We review the district court's grant of summary judgment de novo. Town of Southold v. Town of East Hampton, 477 F.3d 38, 46 (2d Cir.2007). Summary judgment is appropriate when "there is no genuine issue as to any material fact and . . . the moving party is entitled to a judgment as a matter of law." Fed.R.Civ.P. 56(c). We must construe all the evidence in the light most favorable to the nonmoving party, drawing all inferences and resolving all ambiguities in its favor. LaSalle Bank Nat'l Ass'n v. Nomura Asset Capital Corp., 424 F.3d 195, 205 (2d Cir. 2005).

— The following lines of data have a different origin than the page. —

-- ==== Sys2Proof/Tests/Slice0.lean ====
section
/-! SUPPORT. Tests: what the check of well-formedness refuses; for every command one step worked out by hand from the
manual's examples and rules; and for every claim with premises, states that meet its premises. -/

namespace Sys2Proof.Tests

open Sys2Proof.Machine

/-! ### Helpers -/

/-- A value of the next state, where there is one. -/
def got {α : Type} (o : Host.Outcome State Fault Refusal) (f : State → α) : Option α :=
  match o with
  | .next t => some (f t)
  | _ => none

/-- A register window write at the port base of PORTSEL = 0: index `i` on lane 0, byte `b` on lane 1. -/
def wr (i b : Byte) : IoCycle := { ha := 0xB5#30, lanes := 0x3#4, data := 0#16 ++ b ++ i }

/-- A command of a code. -/
def cmd (code : Byte) : IoCycle := wr 0x04#8 code

/-- A host memory cycle of four lanes. -/
def mem (addr : BitVec 32) (dir : Direction) (data : Word := 0#32) : MemoryCycle :=
  { ha := addr.extractLsb' 2 30, dir := dir, lanes := 0xF#4, data := data }

/-- The state after reset with staging records and an argument. -/
def staged (arg : Byte) (st : Staging) : State :=
  { State.reset with rgw := { State.reset.rgw with argument := arg, staging := st } }

/-- The state after reset with block 63 in a mode, its bases 0. -/
def mode63 (m : Mode) : State :=
  let e : RouteEntry := { mode := m, bootBase := 0#24, workBase := 0#24, faultAction := .recordAndError }
  { State.reset with rtu := { State.reset.rtu with routes := State.reset.rtu.routes.set 63 e } }

/-- A claimed host cycle at Work or Boot offset 0x100 of block 63. -/
def cyc (dir : Direction) (st : HostStage) : HostCycle :=
  { addr := 0xFFFC0100#32, dir := dir, lanes := 0xF#4, data := 0x44332211#32, offset := 0x100#24, block := 63
    overlay := none, stage := st }

/-- The state after reset with a claimed cycle in progress, its timer running. -/
def holding (c : HostCycle) : State :=
  { State.reset with hbi := { State.reset.hbi with cycle := some c, timerRunning := true, waitLimit := 20#8 } }

/-- The state with a Work Store access in progress, made by its requester as owner. -/
def inAccess (s : State) (a : WorkAccess) : State :=
  { s with wsc := { s.wsc with access := some a }
           wpa := { s.wpa with owner := some a.requester, guarantee := .running 4 } }

/-- A line of one byte repeated. -/
def lineOf (b : Byte) : Line := Vector.ofFn fun _ => b

/-- A job of two lines on block 3. -/
def job (k : JobKind) : Job :=
  { tag := 7#8, kind := k, block := 3, firstLine := 0, lineCount := 2, pattern := 0x11223344#32, limit := 1#8
    action := some .shadow }

/-- The job active at its first line. -/
def active (k : JobKind) (st : LineStage) : ActiveJob :=
  { job := job k, bootSnapshot := 0x1000#24, workSnapshot := 0x2000#24, nextLine := 0, stage := st
    linesDone := 0, skipped := 0, merged := 0, mismatches := 0 }

/-- The state after reset with the job running. -/
def running (k : JobKind) (st : LineStage) : State :=
  { State.reset with
    txe := { queue := [], engine := .running (active k st)
             map := if k = .verify then none else some { start := 0x2000#24, lines := 2, masks := [] } }
    rtu := { State.reset.rtu with pin := some 3 } }

/-- A completion record. -/
def oneDone : CompletionRecord :=
  { tag := 1#8, kind := .copy, block := 0, outcome := .done, reason := .none, linesDone := 1, skipped := 0, merged := 0
    mismatches := 0, actionResult := .applied }

/-- A fault record. -/
def fault (k : FaultKind) (a : HostAddr) (n : Byte) : FaultRecord := { auxFault k 0#24 .read with address := a, repeats := n }

/-- The state while RESET is asserted. -/
def heldInReset : State := { State.reset with inReset := true }

/-! ### Well-formedness -/

theorem test_wellFormed_refuses_memory_cycle_without_lane :
    (Instr.hostMemoryCycleArrival { mem 0#32 .read with lanes := 0#4 }).wellFormed = false := by decide

theorem test_wellFormed_refuses_io_cycle_without_lane :
    (Instr.unclaimedIoCycle .read { wr 0#8 0#8 with lanes := 0#4 }).wellFormed = false := by decide

theorem test_wellFormed_refuses_command_without_lane :
    (Instr.setWindow { cmd 0x15#8 with lanes := 0#4 }).wellFormed = false := by decide

theorem test_wellFormed_takes_aux_cycle_without_lane :
    (Instr.auxCycleStart { aa := 0#22, dir := .read, lanes := 0#4, data := 0#32 }).wellFormed = true := by decide

/-! ### The queue, the stops and the invariants -/

theorem test_queue_front : ({ State.reset with pending := [.arbiterTick, .areqAssert] } : State).pending
    = .arbiterTick :: [.areqAssert] := rfl

theorem test_step_takes_front :
    got (step { State.reset with pending := [.areqAssert, .arbiterTick] }) (fun t => (t.pending, t.wpa.owner, t.pins.agnt))
      = some ([.arbiterTick], some .aux, true) := by decide

theorem test_idle_step : step State.reset = .next State.reset := rfl

theorem test_some_command_completes : ∃ t, exec .areqAssert State.reset = .next t := ⟨_, rfl⟩

theorem test_not_a_write_completion : (Instr.areqAssert ∉ [Instr.drainComplete, .unpostedWriteComplete,
    .lineWriteComplete, .auxAccessComplete, .resetAssert]) ∧ ∀ c, Instr.areqAssert ≠ .snapshotMonitor c := by
  exact ⟨by decide, fun c h => by cases h⟩

theorem test_due_and_not_due : State.reset.Due .areqAssert ∧ ¬ State.reset.Due .areqDeassert
    ∧ (Instr.areqAssert).wellFormed = true ∧ (Instr.areqAssert).hostLanes = none :=
  ⟨rfl, (fun h => by cases h), rfl, rfl⟩

theorem test_cycle_on_busy_bus :
    (Instr.popFault (cmd 0x41#8)).wellFormed = true ∧ (Instr.popFault (cmd 0x41#8)).hostLanes ≠ none
      ∧ (holding (cyc .read .awaitWork)).busFree = false := by decide

theorem test_cycle_that_spells_another :
    ¬ State.reset.Due (.popFault (cmd 0x42#8)) ∧ State.reset.busFree = true := by
  refine ⟨?_, by decide⟩
  rintro ⟨i, b, h, -, hb⟩
  have h' : some (0x04#8, 0x42#8) = some (i, b) := h
  cases h'
  exact absurd hb (by decide)

/-- The state the invariants' premises are shown on: the part after reset with one command waiting. -/
def waiting : State := { State.reset with pending := [.areqAssert] }

theorem test_waiting_steps : ∃ t, step waiting = .next t := ⟨_, rfl⟩

theorem test_waiting_stores : waiting.StoresCanonical := ⟨rfl, rfl, rfl, fun m h => by cases h⟩

theorem test_waiting_queues : waiting.QueuesLegal :=
  ⟨by decide, by decide, by decide, by decide, (fun r h => by cases h), trivial, (fun h => absurd rfl h),
    fun h => by cases h⟩

theorem test_waiting_config : waiting.ConfigValid :=
  ⟨by decide, by decide, by decide, by decide, by decide, by decide, fun h => by cases h⟩

theorem test_waiting_engine : waiting.EngineLegal := ⟨(fun j h => by cases h), rfl, rfl⟩

theorem test_waiting_host : waiting.HostLegal :=
  ⟨fun _ => rfl, ⟨(fun h => by cases h), (fun h => absurd rfl h.1)⟩, ⟨(fun h => absurd rfl h), (fun ⟨_, h, _⟩ => by cases h)⟩,
    ⟨(fun ⟨_, h, _⟩ => by cases h), (fun ⟨_, h, _⟩ => by cases h)⟩, fun _ h => by cases h⟩

theorem test_waiting_boot_port : waiting.BootPortLegal :=
  ⟨fun _ => ⟨rfl, rfl⟩, (fun _ h => by cases h), rfl,
    ⟨(fun ⟨_, h, _⟩ => by cases h), (fun ⟨_, h, _⟩ => by cases h)⟩, fun _ h => by cases h⟩

theorem test_waiting_access : waiting.AccessLegal :=
  ⟨trivial, (fun _ h => by cases h), (fun _ h => by cases h), fun h => by cases h⟩

theorem test_waiting_port : waiting.PortLegal :=
  ⟨(fun _ h => by cases h), ⟨fun _ => rfl, fun _ => rfl⟩, fun _ => rfl, fun _ => rfl, (fun h => by cases h),
    fun _ r => by cases r <;> rfl⟩

theorem test_waiting_consistent : waiting.Consistent :=
  ⟨test_waiting_queues, test_waiting_engine, test_waiting_host, test_waiting_boot_port, test_waiting_access,
    test_waiting_port, (fun _ _ h => by cases h), (fun h => by cases h), rfl, rfl, rfl, rfl, rfl⟩

theorem test_waiting_selects : waiting.SelectsFollow := ⟨rfl, fun h => by cases h⟩

theorem test_lock_premises : (State.reset.TakesCommand (cmd 0x1C#8) 0x1C#8)
    ∧ (∃ t, exec (.resetRelease resetStraps) heldInReset = .next t)
    ∧ ∃ t, exec .areqAssert { State.reset with rtu := { State.reset.rtu with lock := true } } = .next t :=
  ⟨⟨rfl, rfl⟩, ⟨_, rfl⟩, ⟨_, rfl⟩⟩

/-! ### The register window -/

/-- The codes of Table 11-6, the lowest and highest codes, and an unassigned one. -/
def codes : List Byte := [0x00#8, 0x11#8, 0x12#8, 0x13#8, 0x14#8, 0x15#8, 0x1C#8, 0x21#8, 0x22#8, 0x23#8, 0x31#8, 0x32#8,
  0x33#8, 0x3E#8, 0x41#8, 0x42#8, 0x43#8, 0x51#8, 0x52#8, 0x53#8, 0x61#8, 0xFF#8]

theorem test_every_code_is_taken :
    ∀ code ∈ codes, State.reset.busFree = true ∧ State.reset.dataPortWrite (cmd code) = some (0x04#8, code) := by decide

/-- The settings, the bounds of the staging ranges, the argument, and one index of each class a write leaves. -/
def indexes : List Byte := [0x18#8, 0x19#8, 0x1A#8, 0x1B#8, 0x1C#8, 0x1D#8, 0x1E#8, 0x1F#8, 0x20#8, 0x21#8, 0x22#8, 0x23#8,
  0x28#8, 0x38#8, 0x40#8, 0x42#8, 0x49#8, 0x50#8, 0x5C#8, 0x60#8, 0x64#8, 0x68#8, 0x6D#8, 0x70#8, 0x71#8, 0x05#8, 0x14#8,
  0x06#8, 0x08#8, 0x80#8, 0x02#8, 0x00#8, 0xA0#8, 0xFF#8]

theorem test_every_index_is_written :
    ∀ i ∈ indexes, State.reset.busFree = true ∧ State.reset.dataPortWrite (wr i 1#8) = some (i, 1#8) := by decide

theorem test_index_classes :
    [0x28#8, 0x42#8, 0x71#8, 0x05#8, 0x14#8, 0x06#8, 0x08#8, 0x80#8, 0x02#8, 0x00#8, 0xA0#8].map indexClass
      = [.staging, .staging, .staging, .argument, .unimplemented, .result, .status, .view, .strap, .identification,
          .monitor] := by decide

theorem test_index_port_premises :
    let c : IoCycle := { wr 0x9D#8 0#8 with lanes := 0x1#4 }
    State.reset.busFree = true ∧ State.reset.inReset = false ∧ State.reset.reachesIndex c = true
      ∧ State.reset.reachesData c = false ∧ carries c.lanes (indexLane State.reset.rgw.portBase) = true := by decide

theorem test_index_port_write :
    got (exec (.indexPortWrite { wr 0x9D#8 0#8 with lanes := 0x1#4 }) State.reset) (fun t => (t.rgw.index, t.pins.answer))
      = some (0x9D#8, some { busError := false, data := none }) := by decide

theorem test_io_cycle_premises :
    State.reset.claimsIo { ha := 0xB5#30, lanes := 0x4#4, data := 0#32 } = false
      ∧ State.reset.claimsIo { ha := 0xB4#30, lanes := 0xF#4, data := 0#32 } = false
      ∧ State.reset.claimsIo { ha := 0xB5#30, lanes := 0x2#4, data := 0#32 } = true := by decide

theorem test_port_read_returns_index_register_and_ones :
    got (exec (.unclaimedIoCycle .read { ha := 0xB5#30, lanes := 0x7#4, data := 0#32 }) State.reset)
        (fun t => t.pins.answer.bind fun a => a.data.map (·.toList))
      = some (some [some 0x00#8, some 0xA6#8, some 0xFF#8, none]) := by decide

I. Constitutionality of the Use of Advisory Referenda

We are asked to rule on the constitutionality of the SA's referendum policy in the context of a facial challenge. In raising a facial challenge, plaintiffs face a "heavy burden." Nat'l Endowment of the Arts v. Finley, 524 U.S. 569, 580, 118 S.Ct. 2168, 141 L.Ed.2d 500 (1998) (quoting Rust v. Sullivan, 500 U.S. 173, 183, 111 S.Ct. 1759, 114 L.Ed.2d 233 (1991)). Facial invalidation is "strong medicine," Lopez Torres v. N.Y. State Bd. of Elecs., 462 F.3d 161, 205 (2d Cir.2006), and is used "sparingly and as a last resort." Finley, 524 U.S. at 580, 118 S.Ct. 2168 (quoting Broadrick v. Oklahoma, 413 U.S. 601, 613, 93 S.Ct. 2908, 37 L.Ed.2d 830 (1973)). To prevail, plaintiffs must "demonstrate a substantial risk" that application of the challenged practice or provision will lead to a First Amendment violation. See id.